The Newtonian concept of time has been changed by Einsteinian insight. Yet the Einsteinian world view might make it difficult to appreciate traditional concepts of eschatology, like heaven and hell, death and immortality, life after death and resurrection, last day and final judgments, because these expressions presuppose a pre-Einsteinian view of the universe. Since theology cannot remain unaffected by the new research in concepts of time, Eternity and Eternal Life tries to express the eschatological faith of the Church by using the time language of our age. To achieve this it provides an overview on the research in the nature of time done in geology, cosmology, physics, biology, psychology, sociology, history and philosophy and proposes a notion of time for “timely” Christology and for “timely” eschatology.

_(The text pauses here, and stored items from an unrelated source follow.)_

-- ==== Sys2Proof/Machine/Ops.lean ====
section
/-! DEFINITION. The named operations over registers, windows, results, packets and traps, shared by every meaning: the
current frame, results and their write-back (02_bundles.md R41-R48), raising a fault, taking a trap and returning from it
(06_frame_unit.md R215-R221), selection and thresholds (R206, R207). -/

namespace Sys2Proof.Machine

/-! ## Cores, geodes, windows -/

/-- A core by endpoint. -/
def State.core (s : State) (ep : Nat) : Core := s.cores.get Core.reset ep
/-- The state with one core replaced. -/
def State.setCore (s : State) (ep : Nat) (c : Core) : State := { s with cores := s.cores.put ep c }
/-- The state with one core changed. -/
def State.modCore (s : State) (ep : Nat) (g : Core → Core) : State := s.setCore ep (g (s.core ep))
/-- A geode by module geode number (slab x 128 + geode). -/
def State.geode (s : State) (g : Nat) : Geode := s.geodes.get Geode.reset g
/-- The state with one geode replaced. -/
def State.setGeode (s : State) (g : Nat) (v : Geode) : State := { s with geodes := s.geodes.put g v }
/-- The state with one geode changed. -/
def State.modGeode (s : State) (g : Nat) (k : Geode → Geode) : State := s.setGeode g (k (s.geode g))

/-- The class of an endpoint (R16): 0 task core, 1 memory core, 2 copy engine, 3 slab agent. -/
def epClass (ep : Nat) : Nat := ep / 4096 % 4
/-- Whether an endpoint is a memory core. -/
def isMemCore (ep : Nat) : Bool := epClass ep == 1
/-- Whether an endpoint is a core, whose message unit has buffers of the sizes of R242. -/
def coreEp (ep : Nat) : Bool := ep < 8192
/-- The slab of an endpoint (R14, R16). -/
def epSlab (ep : Nat) : Nat := ep / 1024 % 4
/-- The module geode number of a task core (R14). -/
def epGeode (ep : Nat) : Nat := ep % 4096 / 8
/-- The endpoint of a memory core. -/
def memCoreEp (slab ch : Nat) : Nat := 4096 + slab * 1024 + ch
/-- The endpoint of a copy engine. -/
def copyEp (slab ch : Nat) : Nat := 8192 + slab * 1024 + ch
/-- The endpoint of a slab agent. -/
def agentEp (slab agent : Nat) : Nat := 12288 + slab * 1024 + agent
/-- The host port agent (R16, R495). -/
def hostEp : Nat := agentEp 0 0x81
/-- Whether an endpoint number is listed in R16. -/
def epValid (ep : Nat) : Bool :=
  match epClass ep with
  | 0 => true
  | 1 => ep % 1024 < 32
  | 2 => ep % 1024 < 32
  | _ =>
    let a := ep % 1024
    a ≤ 2 || a == 5 || (0x20 ≤ a && a ≤ 0x3F) || ((a == 3 || a == 4 || a == 0x81) && epSlab ep == 0)
      || (a == 0x80 && epSlab ep == 3)

/-- Window `w` of a core. -/
def Core.win (c : Core) (w : Nat) : Frame := vget Frame.free c.wins w
/-- A core with window `w` replaced. -/
def Core.setWin (c : Core) (w : Nat) (f : Frame) : Core := { c with wins := vset c.wins w f }
/-- A window of the module. -/
def State.frame (s : State) (ep w : Nat) : Frame := (s.core ep).win w
/-- The state with one window replaced. -/
def State.setFrame (s : State) (ep w : Nat) (f : Frame) : State := s.setCore ep ((s.core ep).setWin w f)
/-- The state with one window changed. -/
def State.modFrame (s : State) (ep w : Nat) (g : Frame → Frame) : State := s.setFrame ep w (g (s.frame ep w))

/-- The frame whose bundle is being issued. -/
def State.cf (s : State) : Frame := s.frame s.iss.ep s.iss.win
/-- The state with the issuing frame replaced. -/
def State.setCf (s : State) (f : Frame) : State := s.setFrame s.iss.ep s.iss.win f
/-- The state with the issuing frame changed. -/
def State.modCf (s : State) (g : Frame → Frame) : State := s.setCf (g s.cf)
/-- The issuing core. -/
def State.cc (s : State) : Core := s.core s.iss.ep
/-- Whether a frame is F-mode: priority 6 or 7 (R193). -/
def Frame.fm (f : Frame) : Bool := f.level.toNat ≥ 6

/-! ## Registers -/

/-- `x[r]`; `x0` reads as zero (R62). -/
def Frame.getX (f : Frame) (r : Reg) : Word := if r == 0 then 0 else vget 0 f.x r.toNat
/-- A frame with `x[r]` written; a write to `x0` is discarded. -/
def Frame.putX (f : Frame) (r : Reg) (v : Word) : Frame :=
  if r == 0 then f else { f with x := vset f.x r.toNat v }
/-- `f[r]`. -/
def Frame.getF (f : Frame) (r : Reg) : Word := vget 0 f.f r.toNat
/-- A frame with `f[r]` written. -/
def Frame.putF (f : Frame) (r : Reg) (v : Word) : Frame := { f with f := vset f.f r.toNat v }
/-- `h[r]`. -/
def Frame.getH (f : Frame) (r : HReg) : Handle := vget Handle.empty f.h r.toNat
/-- A frame with `h[r]` written. -/
def Frame.putH (f : Frame) (r : HReg) (v : Handle) : Frame := { f with h := vset f.h r.toNat v }
/-- The tag of `v[r]`. -/
def Frame.getTag (f : Frame) (r : Reg) : Tag := vget .raw f.tags r.toNat
/-- A frame with the tag of `v[r]` written. -/
def Frame.putTag (f : Frame) (r : Reg) (t : Tag) : Frame := { f with tags := vset f.tags r.toNat t }
/-- The stream of `v[28 + j]`. -/
def Frame.stream (f : Frame) (j : Nat) : Stream := vget Stream.unbound f.streams j
/-- A frame with a stream replaced. -/
def Frame.putStream (f : Frame) (j : Nat) (t : Stream) : Frame := { f with streams := vset f.streams j t }

/-- `x[r]` of the issuing frame. -/
def State.xr (s : State) (r : Reg) : Word := s.cf.getX r
/-- `f[r]` of the issuing frame. -/
def State.fr (s : State) (r : Reg) : Word := s.cf.getF r

/-- The handle `h0` of a core: its own LM (R115). Its index is that of no table entry. -/
def handleH0 : Handle := Handle.mk 0 0x80000 0 0x187 0 4096
/-- The handle `h1` of a frame: its scratchpad segment, FRAME bytes (R115, R191). Its index is that of no table entry. -/
def handleH1 (base bytes : Nat) : Handle := Handle.mk (BitVec.ofNat 64 base) (BitVec.ofNat 64 bytes) 0 0x187 0 4096

/-- What a bundle reads of its frame's registers (R36), with the lanes of its vector registers given. -/
def Frame.latched (f : Frame) (v : List (List Half)) : Latch :=
  Latch.mk f.x f.f f.h f.tags f.fcsr f.poisonX f.poisonF f.poisonH f.poisonV v none
/-- What stands after something changed that was tried on an old reading: the change, where `new` differs from what was `read`, else
what is there `now`. -/
def overRead {α : Type} [DecidableEq α] (read now new : α) : α := if new = read then now else new
/-- A frame with the registers that its held bundle has read. -/
def Frame.underLatch (f : Frame) : Frame :=
  match f.latch with
  | none => f
  | some l => { f with
      x := l.x, f := l.f, h := l.h, tags := l.tags, fcsr := l.fcsr
      poisonX := l.poisonX, poisonF := l.poisonF, poisonH := l.poisonH, poisonV := l.poisonV }
/-- The frame after a held bundle has been tried on what it has read: `f` as it was before, `g` as the bundle left it. The marks of
vector registers and the tags that the bundle changed (heads of streams, `VSBIND`, `VFREE`) stay changed. -/
def Frame.overLatch (f g : Frame) : Frame :=
  match f.latch with
  | none => g
  | some l =>
    let d := l.poisonV ^^^ g.poisonV
    { g with
      x := f.x, f := f.f, h := f.h, fcsr := f.fcsr
      tags := Vector.ofFn (fun (k : Fin 32) => overRead (l.tags.get k) (f.tags.get k) (g.tags.get k))
      poisonX := f.poisonX, poisonF := f.poisonF, poisonH := f.poisonH, poisonV := (f.poisonV &&& ~~~d) ||| (g.poisonV &&& d)
      latch := if g.st == .parked then g.latch else none }

/-- The poison mark of a register is set when `p`, cleared otherwise (R219). -/
def markBit {n : Nat} (m : BitVec n) (i : Nat) (p : Bool) : BitVec n :=
  if p then m ||| BitVec.ofNat n (2 ^ i) else m &&& ~~~(BitVec.ofNat n (2 ^ i))

/-- The LANES field of VLEN, the frame's lane count N (R272). -/
def Frame.nLanes (f : Frame) : Nat := fld f.vlen 0 9
/-- The group map of VLEN (R272). -/
def Frame.gmap (f : Frame) : Nat := fld f.vlen 16 16
/-- The groups of a group map in rising order (R262). -/
def groupsOf (gmap : Nat) : List Nat := (List.range 16).filter (fun g => (gmap >>> g) % 2 == 1)

/-! ## Vector rows (R262) -/

/-- The bank that the frame of level `p` on geode core `c` holds in group `g`. -/
def Geode.bankOf (gd : Geode) (c p g : Nat) : Option Nat :=
  (gd.banks.find? (fun b => b.group == g && b.core == c && b.level == p)).map Bank.bank

/-- The row-map key of lane `l` of row `r` of group `g` (R300). -/
def rowKey (g r l : Nat) : Nat := (128 * g + r) * 16 + l

/-- The key of lane `i` of register `r` of a frame, when the frame's bank of that group is held (R262). -/
def laneKey (gd : Geode) (c p gmap r i : Nat) : Option Nat :=
  match (groupsOf gmap)[i / 16]? with
  | none => none
  | some g => (gd.bankOf c p g).map (fun k => rowKey g (32 * k + r) (i % 16))

/-- The lanes of a vector register, `n` of them. -/
def Geode.readV (gd : Geode) (c p gmap r n : Nat) : List Half :=
  (List.range n).map (fun i => match laneKey gd c p gmap r i with | none => 0 | some k => gd.rows.get 0 k)

/-- The geode with lanes of a register written, from lane `i` on. -/
def Geode.writeVFrom (gd : Geode) (c p gmap r : Nat) : Nat → List Half → Geode
  | _, [] => gd
  | i, v :: l =>
    let gd' := match laneKey gd c p gmap r i with
      | none => gd
      | some k => { gd with rows := gd.rows.put k v }
    gd'.writeVFrom c p gmap r (i + 1) l

/-- LANES of a frame's descriptor (R194); 0 for a trap frame. -/
def Frame.descLanes (f : Frame) : Nat := fld (f.desc.getD 1 0) 32 9
/-- FRAME of a frame's descriptor (R194). -/
def Frame.descFrame (f : Frame) : Nat := fld (f.desc.getD 1 0) 0 19
/-- The place in a frame's spill reserve of lane `i` of register `r` (R191, R268). -/
def Frame.spillOff (f : Frame) (r i : Nat) : Nat := f.segBase + f.descFrame + 4 * (f.descLanes * r + i)

/-! ## Network and the queue of operations -/

/-- The place of Fjarlink port `p` in the network is `fjPlace + p`; no endpoint number of R16. `fjPlace + 31` stands for no route. -/
def fjPlace : Nat := 16384
/-- The place that the host's own requests come from. -/
def hostBus : Nat := 16448
/-- The slab and geode that a Fjarlink port attaches to (R516). -/
def fjGeode (p : Nat) : Nat × Nat :=
  if p < 10 then (p / 5, [3, 35, 67, 99, 123].getD (p % 5) 3) else ((p - 2) / 4, [3, 35, 67, 99].getD ((p - 2) % 4) 3)
/-- The router that an endpoint attaches to (R16, R237, R476, R495, R516): its slab and geode. -/
def attachedTo (ep : Nat) : Nat × Nat :=
  let sl := epSlab ep
  if ep == 16448 then (0, 63)
  else match ep / 4096 with
  | 0 => (epGeode ep / 128, epGeode ep % 128)
  | 1 => (sl, 4 * (ep % 32))
  | 2 => (sl, 4 * (ep % 32) + 1)
  | 3 =>
    let a := ep % 1024
    (sl, if 0x20 ≤ a && a ≤ 0x3F then 4 * (a - 0x20) + 2 else if a == 0x80 then 127 else if a == 0x81 then 63 else 0)
  | 4 => fjGeode (ep - 16384)
  | _ => (ep % 4096 / 128, ep % 128)
/-- The module geode of the router that an endpoint attaches to. -/
def routerOf (ep : Nat) : Nat := (attachedTo ep).1 * 128 + (attachedTo ep).2

/-- The device a packet is for. -/
def fjTo (own : BitVec 22) : FjPacket → BitVec 22
  | .active m => m.dstDev.getD own
  | .release r => r.dstDev.getD own
  | .pull r => r.srcDev
  | .record r _ => r.dstDev.getD own
  | .delivery m _ => m.srcDev
  | .census d _ => d
  | .censusAnswer d _ _ _ => d
  | .linkRequest q => q.dev
  | .linkAnswer q _ _ => q.srcDev
  | .other _ _ _ _ d _ => d
/-- The Fjarlink port toward a device (R517); none when its entry is 31. -/
def State.fjPort (s : State) (d : BitVec 22) : Option Nat :=
  let p := if d.toNat / 1024 != s.devId.toNat / 1024 then s.pkg.regionrt.get 31 (d.toNat / 1024)
    else s.pkg.localrt.get 31 (d.toNat % 1024)
  if p == 31 then none else some p
/-- SRCDEV of a release: zero while the device id is unassigned (R197). -/
def State.srcDev (s : State) : BitVec 22 := if s.didv then s.devId else 0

By using the singularity event as literary form, Horvath scrutinizes how Christ’s time can lead to the times of all existing realities, through death to “eternity.” This is a pioneering work, one that needs to be tested in the community of interested readers. It is a communal search for an understanding of life, death and eternal life, not only in the light of abstract ideas and cultural linguistic doctrines in the world of religions, but also in the light of science and especially of a person as the horizon of understanding for both time and eternity. Christ as the eschatological union of time and eternity becomes the work’s unifying focus and its paradigm, which solves recognized problems and opens our minds to new ones.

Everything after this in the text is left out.